Cadenhead’s Warehouse ‘An Orkney’ 12 year old Single Malt Review
I’ve tasted a number of Orkney’s whisky fare over the years and have managed to review a few Highland Park’s both as official bottlings and unofficial bottlings and it’s fair to say that the unofficial bottlings for the most part have won out.
Highland Park 12 was a dram that helped cement my love for all things peaty when it comes to whisky. The sweet malt, gentle heathery smoke and smatterings of sherry casks help present a welcoming, warming dram…..like a hug from your Granny!
As I’ve progressed through my whisky journey the world of 40% has been pretty much left behind and so the core range of Highland Parks just doesn’t really grab my attention, especially at the price range these days. Thankfully they seem to be steering away from the hideous Viking motif bottles from a few years ago but as we know it’s not the bottle, but the liquid that resides inside that counts. Honestly if they would release their whiskies at 46%, natural colour and non chill filtered, they might win back my custom and it may go some way to make their frankly spicy pricing a little easier to stomach.

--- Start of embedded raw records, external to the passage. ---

-- ==== Sys2Proof/Syntax.lean ====
section
/-! DEFINITION. The commands the block takes (one constructor per row of spec/opcode_table.json) and the types of their
operands. Units, functions, tenants, ports and channels are numbers as the spec numbers them; times are time base values
in ns (R422). A verdict of a standard's algorithm (signature, digest, GCM tag, CRC of a wire) is an operand: the spec
names the standard and not its arithmetic (log entry 7). -/

namespace Sys2Proof

/-- The packet header of R231. `length` is in 16-byte units; `resZero` says that every reserved bit of the header, every
reserved parameter byte and every byte beyond the defined payload is zero (R232 step 6). -/
structure Hdr where
  fn : Nat
  tenant : Nat
  seq : Nat
  txn : Nat
  arch : Nat
  version : Nat
  length : Nat
  irq : Bool
  fence : Bool
  quiet : Bool
  resZero : Bool
deriving DecidableEq, Repr, Inhabited

/-- One entry of OPTION_SET: BAR0 offset, mask, value (R249). -/
structure OptEntry where
  off : Nat
  mask : W32
  val : W32
deriving DecidableEq, Repr

/-- TENANT_SET's parameters (R249). -/
structure TenantCfg where
  enable : Bool
  confidential : Bool
  tokenRate : Nat
  burst : Nat
  pageReserve : Nat
  pageCap : Nat
  reqReserve : Nat
  reqCap : Nat
deriving DecidableEq, Repr, Inhabited

/-- REQ_SUBMIT's parameters (R249). TEMPERATURE, TOP_P and REP_PENALTY are FP32 words. -/
structure ReqParams where
  slot : Nat
  pinned : Bool
  speculate : Bool
  web : Bool
  channel : Nat
  dclass : Nat
  maxTokens : Nat
  temperature : W32
  topK : Nat
  topP : W32
  repPenalty : W32
  promptTokens : Nat
  promptAddr : Nat
  ringAddr : Nat
  ringBytes : Nat
  deadline : Nat
deriving DecidableEq, Repr, Inhabited

/-- WEB_OPEN's parameters (R249, R309). -/
structure WebParams where
  channel : Nat
  cadence : Nat
  frameBytes : Nat
  fill : Nat
  dclass : Nat
  group : Nat
  silenceAddr : Nat
  destAddr : Nat
  destBytes : Nat
deriving DecidableEq, Repr, Inhabited

/-- Where a plate image lies (R249): host memory or a peer module, the address and the length. -/
structure ImageSource where
  source : Nat
  peer : Nat
  addr : Nat
  imageLen : Nat
deriving DecidableEq, Repr, Inhabited

/-- PLATE_LOAD's parameters (R249). -/
structure LoadParams extends ImageSource where
  inPlace : Bool
deriving DecidableEq, Repr, Inhabited

/-- The parameters of a command packet, by opcode (R249). -/
inductive CmdParams where
  | identify (resultAddr : Nat)
  | negotiate (level : Nat)
  | fenceReportGet (resultAddr maxBytes : Nat)
  | optionSet (entries : List OptEntry)
  | powerSet (budget : Nat)
  | resourceAlloc (kind index holder : Nat)
  | resourceFree (kind index : Nat)
  | resetWarm (key : Nat)
  | txnBegin (domain : Nat)
  | txnCommit
  | txnRollback
  | calSelf
  | calRecal (addr : Nat)
  | calDrift (addr : Nat)
  | testRun (addr : Nat)
  | fenceUnit (addr : Nat)
  | proofEnter
  | proofLeave
  | plateLoad (p : LoadParams)
  | plateRelease (imageId : Nat)
  | formeLoad (slot addr length : Nat)
  | plateSourceSet (imageId source peer addr : Nat)
  | plateDefectAccept (addr : Nat)
  | overlaySet (tenant slot layer addr length : Nat)
  | tenantSet (tenant : Nat) (cfg : TenantCfg)
  | keyLoad (tenant : Nat)
  | tenantRemove (tenant : Nat)
  | keyRegister (key : Nat)
  | attest (nonce resultAddr : Nat)
  | debugUnlock (scope : Nat)
  | reqSubmit (p : ReqParams)
  | reqCancel (rid : Nat)
  | webOpen (p : WebParams)
  | webClose (channel mode : Nat)
  | webGroup (group : Nat) (members : List Nat)
deriving DecidableEq, Repr, Inhabited

/-! ## Images -/

/-- A shard descriptor (R188). -/
structure Shard where
  module : Nat
  planes : Nat
  payOff : Nat
  payLen : Nat
  nonce : Nat
  digest : Nat
  resZero : Bool
deriving DecidableEq, Repr, Inhabited

/-- A plate image as the checks of R183-R193 read it: header fields, shard table, binding entries and the verdicts of the
security processor. `addrs` lists the logical plane address of each record of this module's shard with its twin address
(0 when it has none). -/
structure PlateImage where
  magic : Nat
  arch : Nat
  version : Nat
  dual : Bool
  resZero : Bool
  imageId : Nat
  plateVersion : Nat
  shardCount : Nat
  imageLen : Nat
  sigOff : Nat
  bindOff : Nat
  shardOff : Nat
  tableDigest : Nat
  totalPlanes : Nat
  keyId : Nat
  sigOk : Bool
  tableDigestOk : Bool
  shards : List Shard
  bindings : List Nat
  unwrapOk : Bool
  addrs : List (Nat × Nat)
deriving DecidableEq, Repr, Inhabited

/-- The range envelope of one data column (R91). -/
structure Envelope where
  codeMin : Nat
  codeMax : Nat
  meanLo : Int
  meanHi : Int
  varMax : Nat
deriving DecidableEq, Repr, Inhabited

/-- A plane record (R189). `levels` lists the non-zero intended levels by 264 × row + column; `skimW` the non-zero digital
weights by 256 × k + column. -/
structure PlaneRecord where
  addr : Nat
  twin : Nat
  wmode : Nat
  width : Nat
  zeroPoint : Nat
  skimValid : Nat
  skimRow : List Nat
  skimShift : List Nat
  resZero : Bool
  levels : Tbl Nat
  envelope : Tbl Envelope
  skimW : Tbl Int
deriving DecidableEq, Repr, Inhabited

/-- A reference copy in the audit window (R96): logical plane, weight mode, zero point, skim rows and their shifts; levels by
264 × row + column, digital weights by 256 × k + column. -/
structure AuditCopy where
  plane : Nat
  wmode : Nat
  zeroPoint : Nat
  skimValid : Nat
  skimShift : List Nat
  levels : Tbl Nat
  skimW : Tbl Int
deriving DecidableEq, Repr, Inhabited

/-- The scheduler record of a forme (R209, R258). -/
structure SchedRec where
  rowsMax : Nat
  chunk : Nat
  prefillCost : Nat
  outputKind : Nat
  scores : Nat
  draftMax : Nat
  vocab : Nat
  eosValid : Nat
  draftSlot : Nat
  eos : List Nat
deriving DecidableEq, Repr, Inhabited

/-- A layer record with its scales and biases (R210, R138). -/
structure LayerRec where
  layer : Nat
  maxRung : Nat
  baseRestrike : Nat
  inBits : Nat
  tau : Nat
  nearLimit : Nat
  tauA : Nat
  satLimit : Nat
  outFmt : Nat
  act : Nat
  stochastic : Bool
  biasValid : Bool
  clampValid : Bool
  clamp : W32
  outCols : Nat
  scaleOff : Nat
  biasOff : Nat
  firstGroup : Nat
  groupCount : Nat
  attn : Nat
  scales : List W32
  biases : List W32
deriving DecidableEq, Repr, Inhabited

/-- An accumulation descriptor (R119). -/
structure AccDesc where
  spillSlot : Nat
  destAddr : Nat
  park : Bool
  dest : Nat
  last : Bool
  resume : Bool
  add : Bool
  bank : Nat
  resZero : Bool
deriving DecidableEq, Repr, Inhabited

/-- One strobe entry of a group (R211). -/
structure StrobeEntry where
  plane : Nat
  run : Nat
  sheet : Nat
  segment : Nat
  skimSlot : Nat
deriving DecidableEq, Repr, Inhabited

/-- A strobe group (R211). -/
structure Group where
  acc : AccDesc
  layer : Nat
  expert : Nat
  router : Nat
  entries : List StrobeEntry
deriving DecidableEq, Repr, Inhabited

/-- A route record (R212). -/
structure Route where
  src : Nat
  dst : Nat
  srcOff : Nat
  dstOff : Nat
  sheets : Nat
  after : Nat
deriving DecidableEq, Repr, Inhabited
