def fenceStack (s : State) (ps : Nat) (cause : Cause) (detail : Nat) : State :=
  withdrawHalf (fenceOne s (.stack ps) cause detail) ps

/-- A stack with more than one fenced region is fenced (R22). -/
def fenceRegion (s : State) (rk : Nat) (cause : Cause) (detail : Nat) : State :=
  let s1 := fenceOne s (unitOfRegion rk) cause detail
  if 1 < fencedRegionsOf (fencedUnits s1) (regionStack rk) then fenceStack s1 (regionStack rk) cause detail else s1

/-- A region with more than 8 fenced cores is fenced (R22). -/
def fenceCore (s : State) (ck : Nat) (cause : Cause) (detail : Nat) : State :=
  let s1 := fenceOne s (unitOfCore ck) cause detail
  if 8 < fencedCoresOf (fencedUnits s1) (coreRegion ck) then fenceRegion s1 (coreRegion ck) cause detail else s1

/-- The physical planes of a tile in a state of R39, by the descriptors listed and the factory default. -/
def descDefault (s : State) (p : Nat) : PlaneDesc :=
  { state := if !s.rst.loadDone then 0 else if p < 1344 then 1 else 3, wmode := 0, width := 0, zeroPoint := 0, skimValid := 0,
    skimRow := [], xmap := [] }

def descOf (s : State) (pk : Nat) : PlaneDesc :=
  if s.rst.loadDone then (tfind s.arr.desc pk).getD (descDefault s (planeNo pk)) else descDefault s (planeNo pk)

def setDesc (s : State) (pk : Nat) (d : PlaneDesc) : State := { s with arr := { s.arr with desc := tput s.arr.desc pk d } }

def setDescState (s : State) (pk st : Nat) : State := setDesc s pk { descOf s pk with state := st }

def planesIn (s : State) (tk st : Nat) : List Nat :=
  (List.range 1408).filter (fun p => (descOf s (planeKey tk p)).state == st)

/-- Retire a physical plane: it holds no logical plane any more; its logical plane, if any, moves to the lowest-numbered
SPARE plane of the tile and is refilled there (R15, R22, R201). More than 64 retired planes fence the tile, and with it
the core (R22). -/
def retirePlane (s : State) (pk : Nat) (cause : Cause) : State :=
  let tk := planeTile pk
  let s1 := setDescState s pk 4
  let s2 := match logicalPlane s tk (planeNo pk), (planesIn s1 tk 3).head? with
    | some l, some sp =>
      let s' := setDescState s1 (planeKey tk sp) 5
      { s' with map := { s'.map with refills := s'.map.refills ++
          [{ unit := unitOfPlane pk, spare := some (unitOfPlane (planeKey tk sp)), logical := 1408 * tk + l,
             planes := planesOn s (unitOfPlane pk), blocked := false }] } }
    | _, _ => s1
  let s3 := addReport s2 (fenceReport s (unitOfPlane pk) cause 0
    ((s2.map.refills.find? (fun r => r.unit == unitOfPlane pk)).map (·.spare)).join)
  if 64 < (planesIn s3 tk 4).length ∨ ((logicalPlane s tk (planeNo pk)).isSome ∧ (planesIn s1 tk 3) = []) then
    fenceCore (markFenced s3 (unitOfTile tk)) (planeCore pk) cause 0
  else s3

/-- A unit is fenced, by itself or within a fenced larger unit; a plane is fenced once it is retired (R22). -/
def unitFenced (s : State) (u : UnitId) : Bool :=
  u ∈ fencedUnits s || (match u with
    | .module => false
    | .stack _ => false
    | .region p _ => stackFenced s p
    | .core p g c => coreFenced s (coreKey p g c)
    | .tile p g c _ => coreFenced s (coreKey p g c)
    | .plane p g c t n => (descOf s (planeKey (tileKey (coreKey p g c) t) n)).state == 4 || coreFenced s (coreKey p g c))

/-- Fence a unit of any level (R22): a tile takes its core with it, a plane is retired. -/
def fenceUnitOp (s : State) (u : UnitId) (cause : Cause) (detail : Nat) : State :=
  match u with
  | .module => s
  | .stack p => fenceStack s p cause detail
  | .region p g => fenceRegion s (regionKey p g) cause detail
  | .core p g c => fenceCore s (coreKey p g c) cause detail
  | .tile p g c t => fenceCore (markFenced s (.tile p g c t)) (coreKey p g c) cause detail
  | .plane p g c t n => retirePlane s (planeKey (tileKey (coreKey p g c) t) n) cause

Probably the best way to enjoy a Highland Park is on the indie market. These bottles will often be found at cask strength for not much more than an official bottling. The downside is you’re unlikely with modern indie bottlers to find the name ‘Highland Park’ on the label. Instead it’ll be much more probable to find it labelled as a whisky from ‘An Orkney Distillery’. Curse those NDA’s!
So today we have such an indie from the good folk at Cadenhead’s once more. This is a 12 year old that was distilled in 2009, matured in a bourbon hogshead and bottled in 2021 as part of the Cadenhead’s Warehouse Tasting range. It’s 63.5% abv so should take a bit of water. I was sent a sample of this by Dramface’s Hamish Fraser and the bottle cost him £45 at auction.
Let’s Taste.
Nose: Heather honey and lemon curd on buttered white toast. Some salinity and a little minerality. Vanilla fudge, fresh linen, apple boiled sweets and a fresh fruit salad sprinkled with lime zest. A fresh and clean nose. Water brings out more fudge, new leather and praline.
Palate: The abv makes its presence felt. Syrupy sweet on arrival with those apple candies, tinned pineapple and vanilla fudge. Then a good whack of clove and pepper spice hits mid palate. This turns to tart citrus - lemon and lime slices plus a very gentle wisp of smoke. Wet cardboard too. Water brings draff, brown sugar and fresh danish pastries.
Finish: Medium length - sharp citrus, spice and orchard fruits.
Score: 6 out of 10
Overall: A solid and interesting enough Highland Park, much better value than the core releases and a better experience too. It definitely benefitted from water as that high abv led to it being a bit of a tight dram at full strength and the alcohol kind of dominated. The advantage is that you have plenty of wriggle room to find your own sweet spot when adding water.